All successful environmental campaigns resemble one another. All unsuccessful ones fail in their own unique way.
From company personnel officers to politicians, those who attend to official “complaints” say that people who present grievances and complaints almost never state the exact relief they seek. But agencies, legislators, and the entire American political process are organized to deal with people who seek specific solutions to specific problems. So being very specific about your goal helps everybody understand what you want—including your own volunteers.
Identify the goal of your campaign and put it in writing and know and state the specific relief you seek.
+ Agency X must withdraw proposal Y.
+ A deadline for an agency decision should be extended 90 days to allow more time for comments.
+ Reverse decision to cut 50 trees to make more parking.
+ A’s request for a zoning change must be denied.
Decide at the beginning of the campaign exactly what outcome you seek. It is often not enough to just be against something. You may also need to present an alternative. For example: we do not want an industrial park there; we want a nature preserve. We do not want a timber sale on that mountain; we want it set aside as open space.
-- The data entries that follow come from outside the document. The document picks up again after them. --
-- ==== Sys2Proof/Certificates/Slice0/Obligations.lean ====
section
/-! DEFINITION. The statements for the provers. The words of the spec they formalise stand in OBLIGATIONS.json and in the
docstrings. `Sys2Proof.Spec` holds the vocabulary they share: what the bytes of RX from an offset on say. -/

namespace Sys2Proof.Spec

open Sys2Proof.Machine

/-- The `n` bytes of RX from offset `p` on. -/
def rxFrom (s : State) (p n : Nat) : List Byte := (List.range n).map (fun j => s.rxAt (p + j))

/-- The `n` bytes of RX from offset `p` on all have bit 7 set: not yet a response (30_encoding.md R92). -/
def AllSkip (s : State) (p n : Nat) : Prop := ∀ j, j < n → (s.rxAt (p + j)).getLsbD 7 = true

/-- The first valid status byte of RX from offset `p` on stands at `p + k` (42_exchange.md R150, R157). -/
def FirstValid (s : State) (p k : Nat) : Prop := AllSkip s p k ∧ (s.rxAt (p + k)).getLsbD 7 = false

/-- The `n` bytes of RX from offset `p` on are all filler (44_block_read.md R192). -/
def AllFiller (s : State) (p n : Nat) : Prop := ∀ j, j < n → s.rxAt (p + j) = 0xFF#8

/-- The bytes of FRAME_BUF, letter by letter of 41_framer.md R140. -/
def frame (c : BitVec 6) (a : BitVec 32) : Vector Byte 6 :=
  #v[0x40#8 ||| c.setWidth 8, a.extractLsb' 24 8, a.extractLsb' 16 8, a.extractLsb' 8 8, a.extractLsb' 0 8,
    [0x40#8 ||| c.setWidth 8, a.extractLsb' 24 8, a.extractLsb' 16 8, a.extractLsb' 8 8,
      a.extractLsb' 0 8].foldl crcByte 0x00#8 ||| 0x01#8]

/-- The checksum before the stop bit, what FRAME leaves in ACC and CRC_OUT (R140). -/
def frameCheck (c : BitVec 6) (a : BitVec 32) : Byte :=
  [0x40#8 ||| c.setWidth 8, a.extractLsb' 24 8, a.extractLsb' 16 8, a.extractLsb' 8 8, a.extractLsb' 0 8].foldl crcByte 0x00#8

/-- The host operations are admitted (60_exceptions.md R213 (a), (b)). -/
def Free (s : State) : Prop := s.seq = .idle ∧ s.busHeld = false

/-- The events of one transaction: acquire, one idle clock, the frame, the receptions, release (20_memory.md R57). -/
def transaction (c : BitVec 6) (a : BitVec 32) (receptions : List Event) : List Event :=
  [.acquire, .idle 1, .send (frame c a).toList] ++ receptions ++ [.release]

/-- TX extended by events given oldest first. -/
def extend (s : State) (es : List Event) : List Event := es.reverse ++ s.txRev

/-- Where the status poll of `n` attempts from offset `p` finds its valid byte, counted from `p`; none on a timeout (R153). -/
def pollEnd (s : State) (n p : Nat) : Option Nat :=
  (List.range n).find? (fun k => !(s.rxAt (p + k)).getLsbD 7)

/-- The offset after an exchange of `l` response bytes from offset `p` on (R157). -/
def afterExchange (s : State) (n l p : Nat) : Nat :=
  match pollEnd s n p with
  | some k => p + k + l
  | none => p + n

/-- An attempt of the negotiation from offset `p` on ends ready: its command 41 exchange got a valid status byte, and it
is 0x00 (43_handshake.md R175). -/
def attemptReady (s : State) (n p : Nat) : Bool :=
  match pollEnd s n (afterExchange s n 1 p) with
  | some k => decide (s.rxAt (afterExchange s n 1 p + k) = 0x00#8)
  | none => false

/-- The negotiation with at most `m` attempts from offset `p` on: ready or not, attempts made, offset after them (R174,
R175, R176). -/
def negotiation (s : State) (n : Nat) : Nat → Nat → Bool × Nat × Nat
  | 0, p => (false, 0, p)
  | m + 1, p =>
    if attemptReady s n p then (true, 1, afterExchange s n 1 (afterExchange s n 1 p))
    else
      let r := negotiation s n m (afterExchange s n 1 (afterExchange s n 1 p))
      (r.1, r.2.1 + 1, r.2.2)

/-- How an INIT ends, read off the bytes of RX: its class, the bytes taken, the transactions made, the negotiation
attempts made if step 3 was reached. -/
structure InitEnding where
  result : Result
  taken : Nat
  transactions : Nat
  attempts : Option Nat
deriving DecidableEq, Repr

/-- Step 4 from offset `p` on after `a` attempts (R177, R178, in the document's order). -/
def capacityEnding (s : State) (n a p : Nat) : InitEnding :=
  match pollEnd s n p with
  | none => ⟨.timeout, p + n, 2 * a + 3, some a⟩
  | some k =>
    ⟨if s.rxAt (p + k) &&& 0xFE#8 ≠ 0#8 then .badResponse
     else if s.rxAt (p + k + 1) &&& 0x40#8 = 0#8 then .notSupported
     else if s.rxAt (p + k + 1) &&& 0x80#8 = 0#8 then .badResponse
     else .success, p + k + 5, 2 * a + 3, some a⟩

/-- Steps 2 and 3 from offset `p` on (R173 to R176). -/
def interfaceEnding (s : State) (n m p : Nat) : InitEnding :=
  match pollEnd s n p with
  | none => ⟨.timeout, p + n, 2, none⟩
  | some k =>
    if (s.rxAt (p + k)).getLsbD 0 = true ∧ (s.rxAt (p + k + 3)).getLsbD 0 = true ∧ s.rxAt (p + k + 4) = 0xAA#8 then
      let r := negotiation s n m (p + k + 5)
      if r.1 then capacityEnding s n r.2.1 r.2.2 else ⟨.timeout, r.2.2, 2 * r.2.1 + 2, some r.2.1⟩
    else ⟨.notSupported, p + k + 5, 2, none⟩

/-- The table of R180 over the bytes of RX: timeout bound `n`, at most `m` attempts. -/
def initEnding (s : State) (n m : Nat) : InitEnding :=
  match pollEnd s n 0 with
  | none => ⟨.timeout, n, 1, none⟩
  | some k => if s.rxAt k = 0x01#8 then interfaceEnding s n m (k + 1) else ⟨.timeout, k + 1, 1, none⟩

/-- The frames an INIT sends, cut after its transactions: command 0, command 8, a pair of commands 55 and 41 for each attempt,
command 58 (30_encoding.md R91, 43_handshake.md R172 to R177). -/
def handshakeFrames (e : InitEnding) : List (List Byte) :=
  ([[0x40#8, 0x00#8, 0x00#8, 0x00#8, 0x00#8, 0x95#8], [0x48#8, 0x00#8, 0x00#8, 0x01#8, 0xAA#8, 0x87#8]] ++
    (List.replicate (e.attempts.getD 0)
      [[0x77#8, 0x00#8, 0x00#8, 0x00#8, 0x00#8, 0x65#8], [0x69#8, 0x40#8, 0x00#8, 0x00#8, 0x00#8, 0x77#8]]).flatten ++
    [[0x7A#8, 0x00#8, 0x00#8, 0x00#8, 0x00#8, 0xFD#8]]).take e.transactions

/-- The last response an INIT received was one of five bytes: those of commands 8 and 58 (R173, R177). -/
def endsOnFiveBytes (e : InitEnding) : Bool := decide (e.result ≠ .timeout) || decide (e.attempts = some 0)

/-- The frames of a history, in order. -/
def framesSent (es : List Event) : List (List Byte) :=
  es.filterMap (fun e => match e with
    | .send bs => some bs
    | .cfg _ _ _ | .acquire | .release | .idle _ | .rx _ | .rxn _ => none)

/-- The `begin` events of a history. -/
def acquires (es : List Event) : Nat := es.countP (fun e => decide (e = .acquire))

/-- The `end` events of a history. -/
def releases (es : List Event) : Nat := es.countP (fun e => decide (e = .release))

/-- The events of a history that configure the transport. -/
def configurations (es : List Event) : List Event :=
  es.filter (fun e => match e with
    | .cfg _ _ _ => true
    | .acquire | .release | .idle _ | .send _ | .rx _ | .rxn _ => false)

/-- The acquisitions and releases of a history, in order. -/
def busEvents (es : List Event) : List Event :=
  es.filter (fun e => match e with
    | .acquire | .release => true
    | .cfg _ _ _ | .idle _ | .send _ | .rx _ | .rxn _ => false)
If you have an alternative that requires legislative action, have someone qualified prepare that alternative as a specific proposal or a piece of legislation.
Most activists in a campaign can usually agree on identifying the problem, but when real progress occurs and the other side is ready to settle, some campaigns unfortunately discover that their activists have real differences about what specific relief is acceptable.
This is particularly important whenever an opposed project is an ‘attractive nuisance’ or has a socially positive component, such as filling a wetland to build a battered women’s shelter or cutting forests to provide jobs for minorities. The final stages of such campaigns can split a campaign wide apart as some activists support compromise measures while others hold out for complete abandonment.
Bad actors increasingly tend to include or involve socially attractive elements in their schemes so they can accuse opponents of sexism, ageism, colonialism, classism, racism, etc. Promoters of bad schemes have learned from watching debates within the progressive community that a certain percentage of environmental activists will withdraw at the first accusation of an ‘-ism.’ Just as a burglar might throw a juicy bone over the fence to distract the junkyard dogs, it is a rare developer these days who does not embed a recycling or daycare center, conceive a community garden, or earmark benefits for minorities in their schemes.
This is why in the end game of some campaigns, the intra-organizational conflicts among the good guys are more virulent than the inter-organizational conflicts between opposing sides.